● **Aim of the task**:
Below are the entries; state how many of their lines contain the string "execControlCycle", and nothing more.

━━━━━ Dataset extract

-- ==== Sys2Proof/Laws/KeepsGather.lean ====
section
/-! SUPPORT. What the rows of the Gathers, the estimator, the meters and the time services keep: one lemma per operation (`Keeps`: the fuses, the queue behind the
command, and the canonical form of both memories), for later proofs to cite in place of unfolding it. -/

namespace Sys2Proof.Machine

open Sys2Proof

theorem State.toneCycle_keeps {s0 : State} (s : State) (a1) (h : Keeps s0 s) : Keeps s0 (State.toneCycle s a1) := by
  unfold State.toneCycle
  extract_lets x1 x2 x3 x4 x5
  repeat' first | with_reducible assumption | with_reducible apply State.onEis_keeps | split

theorem State.loopCycle_keeps {s0 : State} (s : State) (a1 a2) (h : Keeps s0 s) : Keeps s0 (State.loopCycle s a1 a2) := by
  unfold State.loopCycle
  extract_lets x1
  have kx1 : Keeps s0 x1 := by
    unfold x1
    repeat' first | with_reducible assumption | with_reducible apply State.shareCycle_keeps | with_reducible apply State.refCycle_keeps | with_reducible apply State.toneCycle_keeps
  try clear_value x1
  repeat' first | with_reducible assumption | with_reducible apply State.shareCycle_keeps | with_reducible apply State.refCycle_keeps | with_reducible apply State.toneCycle_keeps | with_reducible refine State.forChans_keeps _ _ _ (fun _ _ _ => ?_) ?_ | with_reducible apply State.currentLoop_keeps

theorem State.retryStop_keeps {s0 : State} (s : State) (a1 a2) (h : Keeps s0 s) : Keeps s0 (State.retryStop s a1 a2) := by
  unfold State.retryStop
  extract_lets x1 x2 x3 x4 x5 x6
  have kx6 : Keeps s0 x6 := by
    unfold x6
    repeat' first | with_reducible assumption | with_reducible refine State.forChans_keeps _ _ _ (fun _ _ _ => ?_) ?_ | with_reducible apply State.faultOne_keeps | with_reducible apply State.onProt_keeps
  try clear_value x6
  repeat' first | with_reducible assumption | with_reducible refine State.forChans_keeps _ _ _ (fun _ _ _ => ?_) ?_ | with_reducible apply State.faultOne_keeps | with_reducible apply State.onProt_keeps | with_reducible apply State.onProg_keeps

theorem State.ckStop_keeps {s0 : State} (s : State) (a1) (h : Keeps s0 s) : Keeps s0 (State.ckStop s a1) := by
  unfold State.ckStop
  extract_lets x1 x2 x3 x4
  have kx3 : Keeps s0 x3 := by
    unfold x3
    repeat' first | with_reducible assumption | with_reducible refine State.forChans_keeps _ _ _ (fun _ _ _ => ?_) ?_ | with_reducible apply State.onProt_keeps
  try clear_value x3
  repeat' first | with_reducible assumption | with_reducible refine State.forChans_keeps _ _ _ (fun _ _ _ => ?_) ?_ | with_reducible apply State.onProt_keeps | with_reducible apply State.retryStop_keeps | with_reducible apply State.faultStop_keeps | split

theorem State.ssSample_keeps {s0 : State} (s : State) (a1) (h : Keeps s0 s) : Keeps s0 (State.ssSample s a1) := by
  unfold State.ssSample
  repeat' first | with_reducible assumption | with_reducible apply State.onLoop_keeps

theorem State.driveCycle_keeps {s0 : State} (s : State) (a1 a2 a3) (h : Keeps s0 s) : Keeps s0 (State.driveCycle s a1 a2 a3) := by
  unfold State.driveCycle
  extract_lets x1 x2 x3 x4
  have kx3 : Keeps s0 x3 := by
    unfold x3
    repeat' first | with_reducible assumption | with_reducible refine State.forChans_keeps _ _ _ (fun _ _ _ => ?_) ?_ | with_reducible apply State.onLoop_keeps
  try clear_value x3
  have kx4 : Keeps s0 x4 := by
    unfold x4
    repeat' first | with_reducible assumption | with_reducible refine State.forChans_keeps _ _ _ (fun _ _ _ => ?_) ?_ | with_reducible apply State.onLoop_keeps | with_reducible apply State.openIdle_keeps | with_reducible apply State.onProg_keeps | with_reducible apply State.loopCycle_keeps | split
  try clear_value x4
  repeat' first | with_reducible assumption | with_reducible refine State.forChans_keeps _ _ _ (fun _ _ _ => ?_) ?_ | with_reducible apply State.onLoop_keeps | with_reducible apply State.openIdle_keeps | with_reducible apply State.onProg_keeps | with_reducible apply State.loopCycle_keeps | split

theorem State.leaderCycle_keeps {s0 : State} (s : State) (a1) (h : Keeps s0 s) : Keeps s0 (State.leaderCycle s a1) := by
  unfold State.leaderCycle
  extract_lets x1 x2 x3
  have kx2 : Keeps s0 x2 := by
    unfold x2
    repeat' first | with_reducible assumption | with_reducible apply State.ssSample_keeps
  try clear_value x2
  have kx3 : Keeps s0 x3 := by
    unfold x3
    repeat' first | with_reducible assumption | with_reducible apply State.ssSample_keeps | with_reducible apply State.ckStop_keeps | with_reducible apply State.faultStop_keeps | with_reducible apply State.deCycle_keeps | with_reducible apply State.driveCycle_keeps | with_reducible apply State.takeSlot_keeps | split
  try clear_value x3
  repeat' first | with_reducible assumption | with_reducible apply State.ssSample_keeps | with_reducible apply State.ckStop_keeps | with_reducible apply State.faultStop_keeps | with_reducible apply State.deCycle_keeps | with_reducible apply State.driveCycle_keeps | with_reducible apply State.takeSlot_keeps | split

theorem State.nextPeriod_keeps {s0 : State} (s : State) (a1) (h : Keeps s0 s) : Keeps s0 (State.nextPeriod s a1) := by
  unfold State.nextPeriod
  extract_lets x1 x2
  have kx1 : Keeps s0 x1 := by
    unfold x1
    repeat' first | with_reducible assumption | with_reducible apply State.onGat_keeps
  try clear_value x1
  repeat' first | with_reducible assumption | with_reducible apply State.onGat_keeps | with_reducible refine State.forChans_keeps _ _ _ (fun _ _ _ => ?_) ?_ | with_reducible apply State.onLoop_keeps

theorem State.demodCycle_keeps {s0 : State} (s : State) (a1 a2 a3) (h : Keeps s0 s) : Keeps s0 (State.demodCycle s a1 a2 a3) := by
  unfold State.demodCycle
  extract_lets x1 x2 x3 x4 x5 x6 x7
  repeat' first | with_reducible assumption | with_reducible apply State.onEis_keeps | split

theorem State.controlCycle_keeps {s0 : State} (s : State) (a1 a2) (h : Keeps s0 s) : Keeps s0 (State.controlCycle s a1 a2) := by
  unfold State.controlCycle
  extract_lets x1 x2 x3 x4 x5 x6 x7 x8
  have kx1 : Keeps s0 x1 := by
    unfold x1
    repeat' first | with_reducible assumption | with_reducible apply State.nextPeriod_keeps | with_reducible apply State.tickTo_keeps
  try clear_value x1
  have kx3 : Keeps s0 x3 := by
    unfold x3
    repeat' first | with_reducible assumption
  try clear_value x3
  have kx5 : Keeps s0 x5 := by
    unfold x5
    repeat' first | with_reducible assumption | with_reducible apply State.nextPeriod_keeps | with_reducible apply State.tickTo_keeps | with_reducible refine State.forChans_keeps _ _ _ (fun _ _ _ => ?_) ?_ | with_reducible apply State.sampleOne_keeps
  try clear_value x5
  have kx6 : Keeps s0 x6 := by
    unfold x6
    repeat' first | with_reducible assumption | with_reducible apply State.nextPeriod_keeps | with_reducible apply State.tickTo_keeps | with_reducible refine State.forChans_keeps _ _ _ (fun _ _ _ => ?_) ?_ | with_reducible apply State.sampleOne_keeps | with_reducible apply State.integrate_keeps | with_reducible apply State.demodCycle_keeps | with_reducible apply State.countTicks_keeps | with_reducible apply State.pushTotal_keeps | with_reducible apply State.onProg_keeps | with_reducible apply State.refreshMode_keeps | with_reducible apply State.takeInputs_keeps | with_reducible apply State.leaderCycle_keeps | split
  try clear_value x6
  have kx8 : Keeps s0 x8 := by
    unfold x8
    repeat' first | with_reducible assumption | with_reducible apply State.nextPeriod_keeps | with_reducible apply State.tickTo_keeps | with_reducible refine State.forChans_keeps _ _ _ (fun _ _ _ => ?_) ?_ | with_reducible apply State.sampleOne_keeps | with_reducible apply State.integrate_keeps | with_reducible apply State.demodCycle_keeps | with_reducible apply State.countTicks_keeps | with_reducible apply State.pushTotal_keeps | with_reducible apply State.onProg_keeps | with_reducible apply State.refreshMode_keeps | with_reducible apply State.takeInputs_keeps | with_reducible apply State.leaderCycle_keeps | split
  try clear_value x8
  repeat' first | with_reducible assumption | with_reducible apply State.nextPeriod_keeps | with_reducible apply State.tickTo_keeps | with_reducible refine State.forChans_keeps _ _ _ (fun _ _ _ => ?_) ?_ | with_reducible apply State.sampleOne_keeps | with_reducible apply State.integrate_keeps | with_reducible apply State.demodCycle_keeps | with_reducible apply State.countTicks_keeps | with_reducible apply State.pushTotal_keeps | with_reducible apply State.onProg_keeps | with_reducible apply State.refreshMode_keeps | with_reducible apply State.takeInputs_keeps | with_reducible apply State.leaderCycle_keeps | split

theorem execControlCycle_keeps {s0 : State} (s : State) (a1 a2) (h : Keeps s0 s) : KeepsOut s0 (execControlCycle a1 a2 s) := by
  unfold execControlCycle
  repeat' first | with_reducible assumption | with_reducible apply KeepsOut.next | with_reducible exact KeepsOut.fault | with_reducible apply State.controlCycle_keeps

theorem State.goSwitch_keeps {s0 : State} (s : State) (a1) (h : Keeps s0 s) : Keeps s0 (State.goSwitch s a1) := by
  unfold State.goSwitch
  repeat' first | with_reducible assumption | with_reducible apply State.feedForward_keeps | split

theorem State.keepPoint_keeps {s0 : State} (s : State) (a1 a2) (h : Keeps s0 s) : Keeps s0 (State.keepPoint s a1 a2) := by
  unfold State.keepPoint
  repeat' first | with_reducible assumption | with_reducible apply State.onEis_keeps | split

theorem State.takeoverGo_keeps {s0 : State} (s : State) (a1 a2) (h : Keeps s0 s) : Keeps s0 (State.takeoverGo s a1 a2) := by
  unfold State.takeoverGo
  extract_lets x1 x2 x3 x4 x5
  have kx3 : Keeps s0 x3 := by
    unfold x3
    repeat' first | with_reducible assumption | with_reducible refine State.forChans_keeps _ _ _ (fun _ _ _ => ?_) ?_ | with_reducible apply State.setSt_keeps | with_reducible apply State.onLoop_keeps
  try clear_value x3
  have kx4 : Keeps s0 x4 := by
    unfold x4
    repeat' first | with_reducible assumption | with_reducible refine State.forChans_keeps _ _ _ (fun _ _ _ => ?_) ?_ | with_reducible apply State.setSt_keeps | with_reducible apply State.onLoop_keeps
  try clear_value x4
  have kx5 : Keeps s0 x5 := by
    unfold x5
    repeat' first | with_reducible assumption | with_reducible refine State.forChans_keeps _ _ _ (fun _ _ _ => ?_) ?_ | with_reducible apply State.setSt_keeps | with_reducible apply State.onLoop_keeps | with_reducible apply State.onEis_keeps | with_reducible apply State.goSwitch_keeps | split
  try clear_value x5
  repeat' first | with_reducible assumption | with_reducible refine State.forChans_keeps _ _ _ (fun _ _ _ => ?_) ?_ | with_reducible apply State.setSt_keeps | with_reducible apply State.onLoop_keeps | with_reducible apply State.onEis_keeps | with_reducible apply State.goSwitch_keeps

━━━━━━━━━━

● **Task output**:
2